@[simp] theorem State.putJob_pending (j : Nat) (x : Job) : (s.putJob j x).pending = s.pending := rfl
@[simp] theorem State.putJob_out (j : Nat) (x : Job) : (s.putJob j x).out = s.out := rfl
@[simp] theorem State.putJob_time (j : Nat) (x : Job) : (s.putJob j x).time = s.time := rfl
@[simp] theorem State.putJob_frees (j : Nat) (x : Job) : (s.putJob j x).frees = s.frees := rfl
@[simp] theorem State.putJob_draws (j : Nat) (x : Job) : (s.putJob j x).draws = s.draws := rfl
@[simp] theorem State.putJob_regs (j : Nat) (x : Job) : (s.putJob j x).regs = s.regs := rfl
@[simp] theorem State.putJob_glb (j : Nat) (x : Job) : (s.putJob j x).glb = s.glb := rfl
@[simp] theorem State.putJob_lcs (j : Nat) (x : Job) : (s.putJob j x).lcs = s.lcs := rfl
@[simp] theorem State.putJob_vis (j : Nat) (x : Job) : (s.putJob j x).vis = s.vis := rfl
@[simp] theorem State.putJob_rings (j : Nat) (x : Job) : (s.putJob j x).rings = s.rings := rfl
@[simp] theorem State.putJob_nextJob (j : Nat) (x : Job) : (s.putJob j x).nextJob = s.nextJob := rfl
@[simp] theorem State.putJob_replies (j : Nat) (x : Job) : (s.putJob j x).replies = s.replies := rfl
@[simp] theorem State.putJob_csn (j : Nat) (x : Job) : (s.putJob j x).csn = s.csn := rfl
@[simp] theorem State.putJob_fn (j : Nat) (x : Job) : (s.putJob j x).fn = s.fn := rfl
@[simp] theorem State.putJob_bur (j : Nat) (x : Job) : (s.putJob j x).bur = s.bur := rfl
@[simp] theorem State.putJob_grv (j : Nat) (x : Job) : (s.putJob j x).grv = s.grv := rfl
@[simp] theorem State.putJob_lne (j : Nat) (x : Job) : (s.putJob j x).lne = s.lne := rfl
@[simp] theorem State.putJob_cwy (j : Nat) (x : Job) : (s.putJob j x).cwy = s.cwy := rfl
@[simp] theorem State.putJob_lpt (j : Nat) (x : Job) : (s.putJob j x).lpt = s.lpt := rfl
@[simp] theorem State.putJob_hif (j : Nat) (x : Job) : (s.putJob j x).hif = s.hif := rfl
@[simp] theorem State.putJob_dge (j : Nat) (x : Job) : (s.putJob j x).dge = s.dge := rfl
@[simp] theorem State.putJob_ent (j : Nat) (x : Job) : (s.putJob j x).ent = s.ent := rfl
@[simp] theorem State.putJob_spn (j : Nat) (x : Job) : (s.putJob j x).spn = s.spn := rfl
@[simp] theorem State.putJob_xh (j : Nat) (x : Job) : (s.putJob j x).xh = s.xh := rfl
@[simp] theorem State.putJob_island (j : Nat) (x : Job) : (s.putJob j x).island = s.island := rfl
@[simp] theorem State.putJob_fcl (j : Nat) (x : Job) : (s.putJob j x).fcl = s.fcl := rfl
@[simp] theorem State.putJob_drf (j : Nat) (x : Job) : (s.putJob j x).drf = s.drf := rfl
@[simp] theorem State.putJob_tol (j : Nat) (x : Job) : (s.putJob j x).tol = s.tol := rfl
@[simp] theorem State.putJob_flash (j : Nat) (x : Job) : (s.putJob j x).flash = s.flash := rfl
@[simp] theorem State.putJob_cus (j : Nat) (x : Job) : (s.putJob j x).cus = s.cus := rfl
@[simp] theorem State.putJob_doe (j : Nat) (x : Job) : (s.putJob j x).doe = s.doe := rfl

@[simp] theorem State.modJob_pending (j : Nat) (f : Job → Job) : (s.modJob j f).pending = s.pending := rfl
@[simp] theorem State.modJob_out (j : Nat) (f : Job → Job) : (s.modJob j f).out = s.out := rfl
@[simp] theorem State.modJob_time (j : Nat) (f : Job → Job) : (s.modJob j f).time = s.time := rfl
@[simp] theorem State.modJob_frees (j : Nat) (f : Job → Job) : (s.modJob j f).frees = s.frees := rfl
@[simp] theorem State.modJob_draws (j : Nat) (f : Job → Job) : (s.modJob j f).draws = s.draws := rfl
@[simp] theorem State.modJob_regs (j : Nat) (f : Job → Job) : (s.modJob j f).regs = s.regs := rfl
@[simp] theorem State.modJob_glb (j : Nat) (f : Job → Job) : (s.modJob j f).glb = s.glb := rfl
@[simp] theorem State.modJob_lcs (j : Nat) (f : Job → Job) : (s.modJob j f).lcs = s.lcs := rfl
@[simp] theorem State.modJob_vis (j : Nat) (f : Job → Job) : (s.modJob j f).vis = s.vis := rfl
@[simp] theorem State.modJob_rings (j : Nat) (f : Job → Job) : (s.modJob j f).rings = s.rings := rfl
@[simp] theorem State.modJob_nextJob (j : Nat) (f : Job → Job) : (s.modJob j f).nextJob = s.nextJob := rfl
@[simp] theorem State.modJob_replies (j : Nat) (f : Job → Job) : (s.modJob j f).replies = s.replies := rfl
@[simp] theorem State.modJob_csn (j : Nat) (f : Job → Job) : (s.modJob j f).csn = s.csn := rfl
@[simp] theorem State.modJob_fn (j : Nat) (f : Job → Job) : (s.modJob j f).fn = s.fn := rfl
@[simp] theorem State.modJob_bur (j : Nat) (f : Job → Job) : (s.modJob j f).bur = s.bur := rfl
@[simp] theorem State.modJob_grv (j : Nat) (f : Job → Job) : (s.modJob j f).grv = s.grv := rfl
@[simp] theorem State.modJob_lne (j : Nat) (f : Job → Job) : (s.modJob j f).lne = s.lne := rfl
@[simp] theorem State.modJob_cwy (j : Nat) (f : Job → Job) : (s.modJob j f).cwy = s.cwy := rfl
@[simp] theorem State.modJob_lpt (j : Nat) (f : Job → Job) : (s.modJob j f).lpt = s.lpt := rfl
@[simp] theorem State.modJob_hif (j : Nat) (f : Job → Job) : (s.modJob j f).hif = s.hif := rfl
@[simp] theorem State.modJob_dge (j : Nat) (f : Job → Job) : (s.modJob j f).dge = s.dge := rfl
@[simp] theorem State.modJob_ent (j : Nat) (f : Job → Job) : (s.modJob j f).ent = s.ent := rfl
@[simp] theorem State.modJob_spn (j : Nat) (f : Job → Job) : (s.modJob j f).spn = s.spn := rfl
@[simp] theorem State.modJob_xh (j : Nat) (f : Job → Job) : (s.modJob j f).xh = s.xh := rfl
@[simp] theorem State.modJob_island (j : Nat) (f : Job → Job) : (s.modJob j f).island = s.island := rfl
@[simp] theorem State.modJob_fcl (j : Nat) (f : Job → Job) : (s.modJob j f).fcl = s.fcl := rfl
@[simp] theorem State.modJob_drf (j : Nat) (f : Job → Job) : (s.modJob j f).drf = s.drf := rfl
@[simp] theorem State.modJob_tol (j : Nat) (f : Job → Job) : (s.modJob j f).tol = s.tol := rfl
@[simp] theorem State.modJob_flash (j : Nat) (f : Job → Job) : (s.modJob j f).flash = s.flash := rfl
@[simp] theorem State.modJob_cus (j : Nat) (f : Job → Job) : (s.modJob j f).cus = s.cus := rfl
@[simp] theorem State.modJob_doe (j : Nat) (f : Job → Job) : (s.modJob j f).doe = s.doe := rfl

@[simp] theorem State.delJob_pending (j : Nat) : (s.delJob j).pending = s.pending := rfl
@[simp] theorem State.delJob_out (j : Nat) : (s.delJob j).out = s.out := rfl
@[simp] theorem State.delJob_time (j : Nat) : (s.delJob j).time = s.time := rfl
@[simp] theorem State.delJob_frees (j : Nat) : (s.delJob j).frees = s.frees := rfl
@[simp] theorem State.delJob_draws (j : Nat) : (s.delJob j).draws = s.draws := rfl
@[simp] theorem State.delJob_regs (j : Nat) : (s.delJob j).regs = s.regs := rfl
@[simp] theorem State.delJob_glb (j : Nat) : (s.delJob j).glb = s.glb := rfl
@[simp] theorem State.delJob_lcs (j : Nat) : (s.delJob j).lcs = s.lcs := rfl
@[simp] theorem State.delJob_vis (j : Nat) : (s.delJob j).vis = s.vis := rfl
@[simp] theorem State.delJob_rings (j : Nat) : (s.delJob j).rings = s.rings := rfl
@[simp] theorem State.delJob_nextJob (j : Nat) : (s.delJob j).nextJob = s.nextJob := rfl
@[simp] theorem State.delJob_replies (j : Nat) : (s.delJob j).replies = s.replies := rfl
@[simp] theorem State.delJob_csn (j : Nat) : (s.delJob j).csn = s.csn := rfl
@[simp] theorem State.delJob_fn (j : Nat) : (s.delJob j).fn = s.fn := rfl
@[simp] theorem State.delJob_bur (j : Nat) : (s.delJob j).bur = s.bur := rfl
@[simp] theorem State.delJob_grv (j : Nat) : (s.delJob j).grv = s.grv := rfl
@[simp] theorem State.delJob_lne (j : Nat) : (s.delJob j).lne = s.lne := rfl
@[simp] theorem State.delJob_cwy (j : Nat) : (s.delJob j).cwy = s.cwy := rfl
@[simp] theorem State.delJob_lpt (j : Nat) : (s.delJob j).lpt = s.lpt := rfl
@[simp] theorem State.delJob_hif (j : Nat) : (s.delJob j).hif = s.hif := rfl
@[simp] theorem State.delJob_dge (j : Nat) : (s.delJob j).dge = s.dge := rfl
@[simp] theorem State.delJob_ent (j : Nat) : (s.delJob j).ent = s.ent := rfl
@[simp] theorem State.delJob_spn (j : Nat) : (s.delJob j).spn = s.spn := rfl
@[simp] theorem State.delJob_xh (j : Nat) : (s.delJob j).xh = s.xh := rfl
@[simp] theorem State.delJob_island (j : Nat) : (s.delJob j).island = s.island := rfl
@[simp] theorem State.delJob_fcl (j : Nat) : (s.delJob j).fcl = s.fcl := rfl
@[simp] theorem State.delJob_drf (j : Nat) : (s.delJob j).drf = s.drf := rfl
@[simp] theorem State.delJob_tol (j : Nat) : (s.delJob j).tol = s.tol := rfl
@[simp] theorem State.delJob_flash (j : Nat) : (s.delJob j).flash = s.flash := rfl
@[simp] theorem State.delJob_cus (j : Nat) : (s.delJob j).cus = s.cus := rfl
@[simp] theorem State.delJob_doe (j : Nat) : (s.delJob j).doe = s.doe := rfl

@[simp] theorem State.addJob_pending (x : Job) : (s.addJob x).pending = s.pending := rfl
@[simp] theorem State.addJob_out (x : Job) : (s.addJob x).out = s.out := rfl
@[simp] theorem State.addJob_time (x : Job) : (s.addJob x).time = s.time := rfl
@[simp] theorem State.addJob_frees (x : Job) : (s.addJob x).frees = s.frees := rfl
@[simp] theorem State.addJob_draws (x : Job) : (s.addJob x).draws = s.draws := rfl
@[simp] theorem State.addJob_regs (x : Job) : (s.addJob x).regs = s.regs := rfl
@[simp] theorem State.addJob_glb (x : Job) : (s.addJob x).glb = s.glb := rfl
@[simp] theorem State.addJob_lcs (x : Job) : (s.addJob x).lcs = s.lcs := rfl
@[simp] theorem State.addJob_vis (x : Job) : (s.addJob x).vis = s.vis := rfl
@[simp] theorem State.addJob_rings (x : Job) : (s.addJob x).rings = s.rings := rfl
@[simp] theorem State.addJob_replies (x : Job) : (s.addJob x).replies = s.replies := rfl
@[simp] theorem State.addJob_csn (x : Job) : (s.addJob x).csn = s.csn := rfl
@[simp] theorem State.addJob_fn (x : Job) : (s.addJob x).fn = s.fn := rfl
@[simp] theorem State.addJob_bur (x : Job) : (s.addJob x).bur = s.bur := rfl
@[simp] theorem State.addJob_grv (x : Job) : (s.addJob x).grv = s.grv := rfl
@[simp] theorem State.addJob_lne (x : Job) : (s.addJob x).lne = s.lne := rfl
@[simp] theorem State.addJob_cwy (x : Job) : (s.addJob x).cwy = s.cwy := rfl
@[simp] theorem State.addJob_lpt (x : Job) : (s.addJob x).lpt = s.lpt := rfl
@[simp] theorem State.addJob_hif (x : Job) : (s.addJob x).hif = s.hif := rfl
@[simp] theorem State.addJob_dge (x : Job) : (s.addJob x).dge = s.dge := rfl
@[simp] theorem State.addJob_ent (x : Job) : (s.addJob x).ent = s.ent := rfl
@[simp] theorem State.addJob_spn (x : Job) : (s.addJob x).spn = s.spn := rfl
@[simp] theorem State.addJob_xh (x : Job) : (s.addJob x).xh = s.xh := rfl
@[simp] theorem State.addJob_island (x : Job) : (s.addJob x).island = s.island := rfl
@[simp] theorem State.addJob_fcl (x : Job) : (s.addJob x).fcl = s.fcl := rfl
@[simp] theorem State.addJob_drf (x : Job) : (s.addJob x).drf = s.drf := rfl
@[simp] theorem State.addJob_tol (x : Job) : (s.addJob x).tol = s.tol := rfl
@[simp] theorem State.addJob_flash (x : Job) : (s.addJob x).flash = s.flash := rfl
@[simp] theorem State.addJob_cus (x : Job) : (s.addJob x).cus = s.cus := rfl
@[simp] theorem State.addJob_doe (x : Job) : (s.addJob x).doe = s.doe := rfl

■ **Task to complete**:
Retype, exactly and in full, the lines above from the one containing "j x).regs = s.regs := rfl" through the one containing "j x).spn = s.spn := rfl".

■ **Result**:
@[simp] theorem State.putJob_regs (j : Nat) (x : Job) : (s.putJob j x).regs = s.regs := rfl
@[simp] theorem State.putJob_glb (j : Nat) (x : Job) : (s.putJob j x).glb = s.glb := rfl
@[simp] theorem State.putJob_lcs (j : Nat) (x : Job) : (s.putJob j x).lcs = s.lcs := rfl
@[simp] theorem State.putJob_vis (j : Nat) (x : Job) : (s.putJob j x).vis = s.vis := rfl
@[simp] theorem State.putJob_rings (j : Nat) (x : Job) : (s.putJob j x).rings = s.rings := rfl
@[simp] theorem State.putJob_nextJob (j : Nat) (x : Job) : (s.putJob j x).nextJob = s.nextJob := rfl
@[simp] theorem State.putJob_replies (j : Nat) (x : Job) : (s.putJob j x).replies = s.replies := rfl
@[simp] theorem State.putJob_csn (j : Nat) (x : Job) : (s.putJob j x).csn = s.csn := rfl
@[simp] theorem State.putJob_fn (j : Nat) (x : Job) : (s.putJob j x).fn = s.fn := rfl
@[simp] theorem State.putJob_bur (j : Nat) (x : Job) : (s.putJob j x).bur = s.bur := rfl
@[simp] theorem State.putJob_grv (j : Nat) (x : Job) : (s.putJob j x).grv = s.grv := rfl
@[simp] theorem State.putJob_lne (j : Nat) (x : Job) : (s.putJob j x).lne = s.lne := rfl
@[simp] theorem State.putJob_cwy (j : Nat) (x : Job) : (s.putJob j x).cwy = s.cwy := rfl
@[simp] theorem State.putJob_lpt (j : Nat) (x : Job) : (s.putJob j x).lpt = s.lpt := rfl
@[simp] theorem State.putJob_hif (j : Nat) (x : Job) : (s.putJob j x).hif = s.hif := rfl
@[simp] theorem State.putJob_dge (j : Nat) (x : Job) : (s.putJob j x).dge = s.dge := rfl
@[simp] theorem State.putJob_ent (j : Nat) (x : Job) : (s.putJob j x).ent = s.ent := rfl
@[simp] theorem State.putJob_spn (j : Nat) (x : Job) : (s.putJob j x).spn = s.spn := rfl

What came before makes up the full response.